# [Prompt]
In the data below, find every line that has the string "actions", and copy it.

----

-- ==== Sys2Proof/Tests/Slice0.lean ====
section
/-! SUPPORT. The model's own tests. Expected values are those of the spec's examples under each rule (41 to 48) and of
95_test_vectors.md; the words are written out from the encodings of 30_encoding.md R92 and R93. -/

namespace Sys2Proof.Tests

open Sys2Proof Sys2Proof.Machine Sys2Proof.Claims

/-- Look at the next state of an outcome. -/
def after {α : Type} (o : Result State) (f : State → α) : Option α :=
  match o with
  | .next t => some (f t)
  | _ => none

/-- Is the outcome this fault? -/
def faults (o : Result State) (r : Fault) : Bool :=
  match o with
  | .fault q => decide (q = r)
  | _ => false

/-- The reset state, `pc` = 0x1000, with some registers set. -/
def regs : List (Reg × Word) → State
  | [] => State.reset
  | (r, v) :: t => (regs t).setReg r v

/-- Set the flags Z, C, V, N. -/
def flagged (z c v n : Bool) (s : State) : State := s.setFlags { z := z, c := c, v := v, n := n }

/-- Place bytes in memory. -/
def bytes (a : Nat) (bs : List Byte) (s : State) : State :=
  { s with mem := (List.range bs.length).foldl (fun m k => m.write (a + k) (bs.getD k 0)) s.mem }

/-- The memory of the examples of 46_group4_narrow_loadstore.md and 47_group5_group6_ldr_str.md. -/
def example2000 (s : State) : State := bytes 0x2000 [0x80, 0xFF, 0x7F, 0x01, 0xA1, 0xB2, 0xC3, 0xD4] s

/-- Read back bytes of memory. -/
def bytesAt (t : State) (a n : Nat) : List Byte := (List.range n).map fun k => t.mem.read (a + k)

/-- The flags as Z, C, V, N. -/
def zcvn (t : State) : Bool × Bool × Bool × Bool := (t.flags.z, t.flags.c, t.flags.v, t.flags.n)

/-- A state in which `pre` is in effect. -/
def withPre (d : BitVec 12) (s : State) : State := { s with preHave := true, preData := d }

/-- A state in which `lpre` is in effect. -/
def withLpre (d : BitVec 27) (s : State) : State := { s with lpreHave := true, lpreData := d }

/-- A state in which `index` is in effect. -/
def withIndex (v : Word) (s : State) : State := { s with indexHave := true, indexReg := v }

/-- A state under other settings of R6. -/
def setting (f : Params → Params) (s : State) : State := { s with params := f s.params }

/-! Well-formedness: for each check, an ill-formed term that it refuses (R38), and a term that passes. -/
theorem test_ill_formed_pushSpecial : Instr.wellFormed (.pushSpecial 6 1) = false := by decide
theorem test_ill_formed_popSpecial : Instr.wellFormed (.popSpecial 15 1) = false := by decide
theorem test_ill_formed_cpyFromSpecial : Instr.wellFormed (.cpyFromSpecial 1 6) = false := by decide
theorem test_ill_formed_cpyToSpecial : Instr.wellFormed (.cpyToSpecial 8 1) = false := by decide
theorem test_ill_formed_cpySpecial_first : Instr.wellFormed (.cpySpecial 6 0) = false := by decide
theorem test_ill_formed_cpySpecial_second : Instr.wellFormed (.cpySpecial 0 6) = false := by decide
theorem test_ill_formed_ldrSpecial : Instr.wellFormed (.ldrSpecial 7 1) = false := by decide
theorem test_ill_formed_ldrSpecialAt_first : Instr.wellFormed (.ldrSpecialAt 9 1) = false := by decide
theorem test_ill_formed_ldrSpecialAt_second : Instr.wellFormed (.ldrSpecialAt 1 9) = false := by decide
theorem test_ill_formed_strSpecial : Instr.wellFormed (.strSpecial 10 1) = false := by decide
theorem test_ill_formed_strSpecialAt_first : Instr.wellFormed (.strSpecialAt 6 5) = false := by decide
theorem test_ill_formed_strSpecialAt_second : Instr.wellFormed (.strSpecialAt 5 12) = false := by decide
theorem test_well_formed_cpySpecial : Instr.wellFormed (.cpySpecial 5 5) = true := by decide
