-- ==== Sys2Proof/Syntax.lean ====
section
/-! DEFINITION. The commands of the engine (one constructor per row of spec/opcode_table.json), the actions it answers
with, and the codes of refusals and fatal assertions (30_encoding.md R88, R93; 60_exceptions.md R210). -/

namespace Sys2Proof

/-- The twelve commands of R88, with the operands of R85 and R86. -/
inductive Instr where
  | csum (data : Message)
  | encode (seq ack : Seq) (payload : Message)
  | validate (pkt : Packet)
  | seglen (remaining : BitVec 32)
  | sndInit
  | sndFinal
  | sndMsg (now : Time) (data : Message)
  | sndPkt (now : Time) (pkt : Packet)
  | sndTimer (now : Time)
  | rcvInit
  | rcvFinal
  | rcvPkt (pkt : Packet)
  deriving DecidableEq, Repr

/-- The reasons of a refusal (60_exceptions.md R217). -/
inductive ErrReason where
  | illegalOpcode
  | badFormat
  | payloadTooLong
  | seqExhausted
  | halted
  deriving DecidableEq, Repr

/-- The codes of the fatal assertion (60_exceptions.md R215). -/
inductive FatalCode where
  | timerEmpty
  | lookupMiss
  deriving DecidableEq, Repr

/-- The engine's outputs (30_encoding.md R93). -/
inductive Action where
  | toChannel (pkt : Packet)
  | toApp (data : Message)
  | timerArm (d : Time)
  | timerDisarm
  | fatal (code : FatalCode)
  | err (reason : ErrReason)
  | result16 (v : Word16)
  | resultPkt (pkt : Packet)
  deriving DecidableEq, Repr

/-- What the host can present at the engine's inputs: one framed command descriptor (30_encoding.md R84), or the
hardware reset input (70_reset_and_hazards.md R240). -/
inductive PortEvent where
  | command (descriptor : List Byte)
  | reset
  deriving DecidableEq, Repr

end Sys2Proof
end

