-- ==== Sys2Proof/Machine/State.lean ====
section
/-! DEFINITION. The state of the engine as plain data (10_state.md): the sender half, the receiver half, the shared
fault latch, the host's timer, and the model's own fields; and the state after hardware reset (R46). -/

namespace Sys2Proof.Machine

/-- One entry of the timer chain (10_state.md R33). -/
structure ChainEntry where
  seq : Seq
  expiry : Time
  deriving DecidableEq, Repr

/-- The total map `DUPCNT` (10_state.md R34), as the list of its non-zero counts with rising keys (DESIGN CHOICE,
safe, log 9). -/
abbrev DupMap := List (Seq × Nat)

/-- The state. INVENTORY.md lists each field with its rule. -/
structure State where
  /-- The build constants; no step changes them (10_state.md R27; log 1). -/
  cfg : Cfg
  /-- `SEQ` (R21). -/
  seq : Seq
  /-- `CUR_ACK` (R22). -/
  curAck : Seq
  /-- `HIGHEST_SENT` (R23). -/
  highestSent : Seq
  /-- `WCAP` (R24). -/
  wcap : Nat
  /-- `WINDOW` (R31), oldest admitted first. -/
  window : List Packet
  /-- `BACKLOG` (R32), front first. -/
  backlog : List Packet
  /-- `CHAIN` (R33), head first. -/
  chain : List ChainEntry
  /-- `DUPCNT` (R34). -/
  dupcnt : DupMap
  /-- `EXPECTED` (R25). -/
  expected : Seq
  /-- `RBUF` (R35), head first. -/
  rbuf : List Packet
  /-- `FATAL` (R26). -/
  fatal : BitVec 8
  /-- `TMR`, the host's single-shot timer: the deadline it is armed for (R44; logs 6 and 8). -/
  tmr : Option Nat
  /-- MODEL'S OWN: what the host presents next, oldest first (log 3). -/
  input : List PortEvent
  /-- MODEL'S OWN: every action emitted so far, oldest first (20_memory.md R72; log 5). -/
  actions : List Action
  /-- MODEL'S OWN: the counter behind the free value `Config.freeDeadline` (log 7). -/
  freeCtr : Nat
  deriving DecidableEq, Repr

/-- What can stop the machine with a fault: nothing. Every error class of 60_exceptions.md R210 has a next state, the
fatal assertion too (it leads to the halted state, R215, R216). Log 12. -/
inductive Fault where
  deriving DecidableEq, Repr

/-- Why a command has no meaning. -/
inductive Refusal where
  /-- Raised by an arm of `exec` only, for a command that has no meaning yet. Safe: no next state is claimed. -/
  | notModelled (mnemonic : String)
  deriving DecidableEq, Repr

/-- The state after hardware reset of an engine built with `cfg` (10_state.md R46; 70_reset_and_hazards.md R240). -/
def State.ofCfg (cfg : Cfg) : State :=
  { cfg := cfg
    seq := 0
    curAck := 1
    highestSent := 0
    wcap := cfg.cc.initialCap
    window := []
    backlog := []
    chain := []
    dupcnt := []
    expected := 1
    rbuf := []
    fatal := 0
    tmr := none
    input := []
    actions := []
    freeCtr := 0 }

/-- The machine right after reset, with the reference configuration (log 2). -/
def State.reset : State := State.ofCfg Cfg.reference

/-- The outcome of a step. -/
abbrev Result := Host.Outcome State Fault Refusal

end Sys2Proof.Machine
end

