-- ==== Sys2Proof/Certificates/Slice0/Obligations.lean ====
section
/-! DEFINITION. The statements for the provers. Each docstring names the rules it formalises; where a statement rests on
a choice of the model it says so. -/

open Sys2Proof Sys2Proof.Machine

/-! ### Encoding -/

/-- 30_encoding.md R84 to R89: decoding the descriptor of a well-formed command gives the command back, with every
operand at every value, under every configuration. -/
def Obligations.DecodeInvertsEncode : Prop :=
  ∀ (cfg : Cfg) (i : Instr), i.wf cfg = true → decode cfg (encode cfg i) = .ok i

/-- 30_encoding.md R85, R87, R89, R91: a descriptor the decoder accepts is the descriptor of exactly one well-formed
command, the one decoded: no bit of it is dropped. -/
def Obligations.EncodeInvertsDecode : Prop :=
  ∀ (cfg : Cfg) (d : List Byte) (i : Instr), decode cfg d = .ok i → i.wf cfg = true ∧ encode cfg i = d

/-- Descriptors written out from 30_encoding.md R85, R88 and 95_test_vectors.md (Programs 1, 4 and 5, V-C39, V-L1), at
least one of each of the eight formats, little-endian, with `PKT_SIZE = 12` for the packet operands of `SND_PKT` and
`RCV_PKT`. -/
def Obligations.SpecDescriptorsDecode : Prop :=
  let cfg : Cfg := { pktSize := 12, timeout := 30, cc := .aimd 2 10, byteOrder := .le }
  decode cfg [0x01, 0x03, 0x00, 0x01, 0x02, 0x03] = .ok (.csum [0x01, 0x02, 0x03]) ∧
  decode cfg [0x02, 0x01, 0, 0, 0, 0x02, 0, 0, 0, 0x02, 0x41, 0x42] = .ok (.encode 1 2 [0x41, 0x42]) ∧
  decode cfg [0x04, 0x2C, 0x01, 0x00, 0x00] = .ok (.seglen 300) ∧
  decode cfg [0x10] = .ok .sndInit ∧
  decode cfg [0x12, 0x06, 0, 0, 0, 0, 0, 0, 0, 0x01, 0, 0, 0, 0x78] = .ok (.sndMsg 6 [0x78]) ∧
  decode cfg [0x13, 0x21, 0, 0, 0, 0, 0, 0, 0, 12, 11, 10, 9, 8, 7, 6, 5, 4, 3, 2, 1]
    = .ok (.sndPkt 33 [12, 11, 10, 9, 8, 7, 6, 5, 4, 3, 2, 1]) ∧
  decode cfg [0x14, 0x1E, 0, 0, 0, 0, 0, 0, 0] = .ok (.sndTimer 30) ∧
  decode cfg [0x21] = .ok .rcvFinal ∧
  decode cfg [0x23, 1, 2, 3, 4, 5, 6, 7, 8, 9, 10, 11, 12] = .ok (.rcvPkt [1, 2, 3, 4, 5, 6, 7, 8, 9, 10, 11, 12])

/-- 30_encoding.md R90: a descriptor whose byte 0 is none of the twelve listed values (0x22 among them), and the empty
descriptor, is answered by `ERR(1)` and changes no state; none executes as a no-op. -/
def Obligations.UnlistedOpcodeIsRefused : Prop :=
  (∀ (s : State) (d : List Byte) (rest : List PortEvent), s.input = .command d :: rest →
    (∀ b, d.head? = some b →
      b ∉ ([0x01, 0x02, 0x03, 0x04, 0x10, 0x11, 0x12, 0x13, 0x14, 0x20, 0x21, 0x23] : List Byte)) →
    step s = .next { s with input := rest, actions := s.actions ++ [.err .illegalOpcode] }) ∧
  ∀ cfg, encodeAction cfg (.err .illegalOpcode) = [0x86, 0x01]

/-- 30_encoding.md R91: a descriptor of a known opcode whose length differs from the one R85 computes is answered by
`ERR(2)` and changes no state; `ENCODE` with `plen > MAX_PAYLOAD` is well-formed, and refused by its own rule with
`ERR(3)`. -/
def Obligations.WrongLengthIsRefused : Prop :=
  (∀ (s : State) (d : List Byte) (rest : List PortEvent) (n : Nat), s.input = .command d :: rest →
    requiredLength s.cfg d = some n → d.length ≠ n →
    step s = .next { s with input := rest, actions := s.actions ++ [.err .badFormat] }) ∧
  (∀ cfg, encodeAction cfg (.err .badFormat) = [0x86, 0x02]) ∧
  ∀ (s : State) (seq ack : Seq) (payload : Message), s.fatal = 0 → payload.length < 256 →
    s.cfg.maxPayload < payload.length →
    decode s.cfg (encode s.cfg (.encode seq ack payload)) = .ok (.encode seq ack payload) ∧
    exec (.encode seq ack payload) s = .next { s with actions := s.actions ++ [.err .payloadTooLong] }

/-- 30_encoding.md R93, 60_exceptions.md R215, R217: the bytes of the action descriptors: code, length and fields of each,
the two fatal codes and the five reasons. -/
def Obligations.ActionDescriptorLayouts : Prop :=
  ∀ (cfg : Cfg) (pkt : Packet) (data : Message) (d : Time) (v : Word16),
    encodeAction cfg (.toChannel pkt) = 0x81 :: pkt ∧
    (encodeAction cfg (.toApp data)).length = 5 + data.length ∧ (encodeAction cfg (.toApp data)).take 1 = [0x82] ∧
    (data.length < 2 ^ 32 → getField cfg.byteOrder (encodeAction cfg (.toApp data)) 1 4 = data.length) ∧
    (encodeAction cfg (.toApp data)).drop 5 = data ∧
    (encodeAction cfg (.timerArm d)).length = 9 ∧ (encodeAction cfg (.timerArm d)).take 1 = [0x83] ∧
    getField cfg.byteOrder (encodeAction cfg (.timerArm d)) 1 8 = d.toNat ∧
    encodeAction cfg .timerDisarm = [0x84] ∧
    encodeAction cfg (.fatal .timerEmpty) = [0x85, 1] ∧ encodeAction cfg (.fatal .lookupMiss) = [0x85, 2] ∧
    encodeAction cfg (.err .illegalOpcode) = [0x86, 1] ∧ encodeAction cfg (.err .badFormat) = [0x86, 2] ∧
    encodeAction cfg (.err .payloadTooLong) = [0x86, 3] ∧ encodeAction cfg (.err .seqExhausted) = [0x86, 4] ∧
    encodeAction cfg (.err .halted) = [0x86, 5] ∧
    (encodeAction cfg (.result16 v)).length = 3 ∧ (encodeAction cfg (.result16 v)).take 1 = [0x87] ∧
    getField cfg.byteOrder (encodeAction cfg (.result16 v)) 1 2 = v.toNat ∧
    encodeAction cfg (.resultPkt pkt) = 0x88 :: pkt

/-! ### The step -/

/-- 00_scope.md R10, 20_memory.md R71, 10_state.md R28, R44: a step takes the next event of the port. A descriptor that
decodes to `i` runs `exec i`, after the host's own disarming of its timer when `i` is `SND_TIMER`; the reset input
resets; with no event pending nothing changes. The port queue is the model's (log 3). That the timer is disarmed by
every `SND_TIMER`, also by one that comes before it has run out and by one a halted engine refuses, is the model's
(log 6): R44 says it of a well-behaved host only. -/
def Obligations.StepRunsDecodedCommand : Prop :=
  ∀ (s : State) (rest : List PortEvent),
    (∀ d i, s.input = .command d :: rest → decode s.cfg d = .ok i →
      (∀ now, i = .sndTimer now → step s = exec i { s with input := rest, tmr := none }) ∧
      ((∀ now, i ≠ .sndTimer now) → step s = exec i { s with input := rest })) ∧
    (s.input = .reset :: rest → step s = .next (hardwareReset { s with input := rest })) ∧
    (s.input = [] → step s = .next s)

/-- 60_exceptions.md R210, R217, R222: every descriptor the host can present, the reset input and an idle port have a
next state; the engine never stops. -/
def Obligations.EveryStepAnswersNext : Prop :=
  (∀ s : State, ∃ t, step s = .next t) ∧ ∀ (i : Instr) (s : State), ∃ t, exec i s = .next t

/-! ### Packet buffers and the codec -/

/-- 20_memory.md R62: the value an accessor reads is the sum of the bytes at its offsets, weighted in `BYTE_ORDER`, at
every offset where its field fits. -/
def Obligations.AccessorsWeighBytes : Prop :=
  ∀ (p : Packet) (o : Nat),
    (o + 1 ≤ p.length →
      (get8 .le p o).toNat = (p.getD o 0).toNat ∧ (get8 .be p o).toNat = (p.getD o 0).toNat) ∧
    (o + 2 ≤ p.length →
      (get16 .le p o).toNat = (p.getD o 0).toNat + 256 * (p.getD (o + 1) 0).toNat ∧
      (get16 .be p o).toNat = 256 * (p.getD o 0).toNat + (p.getD (o + 1) 0).toNat) ∧
    (o + 4 ≤ p.length →
      (get32 .le p o).toNat = (p.getD o 0).toNat + 256 * (p.getD (o + 1) 0).toNat
        + 65536 * (p.getD (o + 2) 0).toNat + 16777216 * (p.getD (o + 3) 0).toNat ∧
      (get32 .be p o).toNat = 16777216 * (p.getD o 0).toNat + 65536 * (p.getD (o + 1) 0).toNat
        + 256 * (p.getD (o + 2) 0).toNat + (p.getD (o + 3) 0).toNat)

/-- 20_memory.md R63: what `putN` writes `getN` reads back, in either byte order, at every offset where the field fits;
no other byte of the buffer changes, and it keeps its length. -/
def Obligations.AccessorsReadBackAndFrame : Prop :=
  ∀ (bo : ByteOrder) (p : Packet) (o : Nat),
    (∀ v : BitVec 8, o + 1 ≤ p.length → get8 bo (put8 bo p o v) o = v ∧ (put8 bo p o v).length = p.length ∧
      ∀ j, j < o ∨ o + 1 ≤ j → (put8 bo p o v)[j]? = p[j]?) ∧
    (∀ v : BitVec 16, o + 2 ≤ p.length → get16 bo (put16 bo p o v) o = v ∧ (put16 bo p o v).length = p.length ∧
      ∀ j, j < o ∨ o + 2 ≤ j → (put16 bo p o v)[j]? = p[j]?) ∧
    (∀ v : BitVec 32, o + 4 ≤ p.length → get32 bo (put32 bo p o v) o = v ∧ (put32 bo p o v).length = p.length ∧
      ∀ j, j < o ∨ o + 4 ≤ j → (put32 bo p o v)[j]? = p[j]?)

/-- 40_codec.md R110, R111, 20_memory.md R64: the word sum adds 16-bit words of two bytes each in `BYTE_ORDER`, an odd
tail padded with a zero byte; the checksum is the complement of that sum reduced modulo 0xFFFF, with 0xFFFF in place of
0 when the sum is not 0. -/
def Obligations.ChecksumIsSumModulo65535 : Prop :=
  (∀ bo, wordSum bo [] = 0) ∧
  (∀ b : Byte, wordSum .le [b] = b.toNat ∧ wordSum .be [b] = 256 * b.toNat) ∧
  (∀ (b0 b1 : Byte) (rest : List Byte),
    wordSum .le (b0 :: b1 :: rest) = b0.toNat + 256 * b1.toNat + wordSum .le rest ∧
    wordSum .be (b0 :: b1 :: rest) = 256 * b0.toNat + b1.toNat + wordSum .be rest) ∧
  ∀ (bo : ByteOrder) (d : List Byte), (checksum16 bo d).toNat =
    0xFFFF - (if wordSum bo d = 0 then 0 else if wordSum bo d % 0xFFFF = 0 then 0xFFFF else wordSum bo d % 0xFFFF)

----

# [Task solution]
/-! DEFINITION. The commands of the engine (one constructor per row of spec/opcode_table.json), the actions it answers
  actions : List Action
    actions := []
    step s = .next { s with input := rest, actions := s.actions ++ [.err .illegalOpcode] }) ∧
    step s = .next { s with input := rest, actions := s.actions ++ [.err .badFormat] }) ∧
    exec (.encode seq ack payload) s = .next { s with actions := s.actions ++ [.err .payloadTooLong] }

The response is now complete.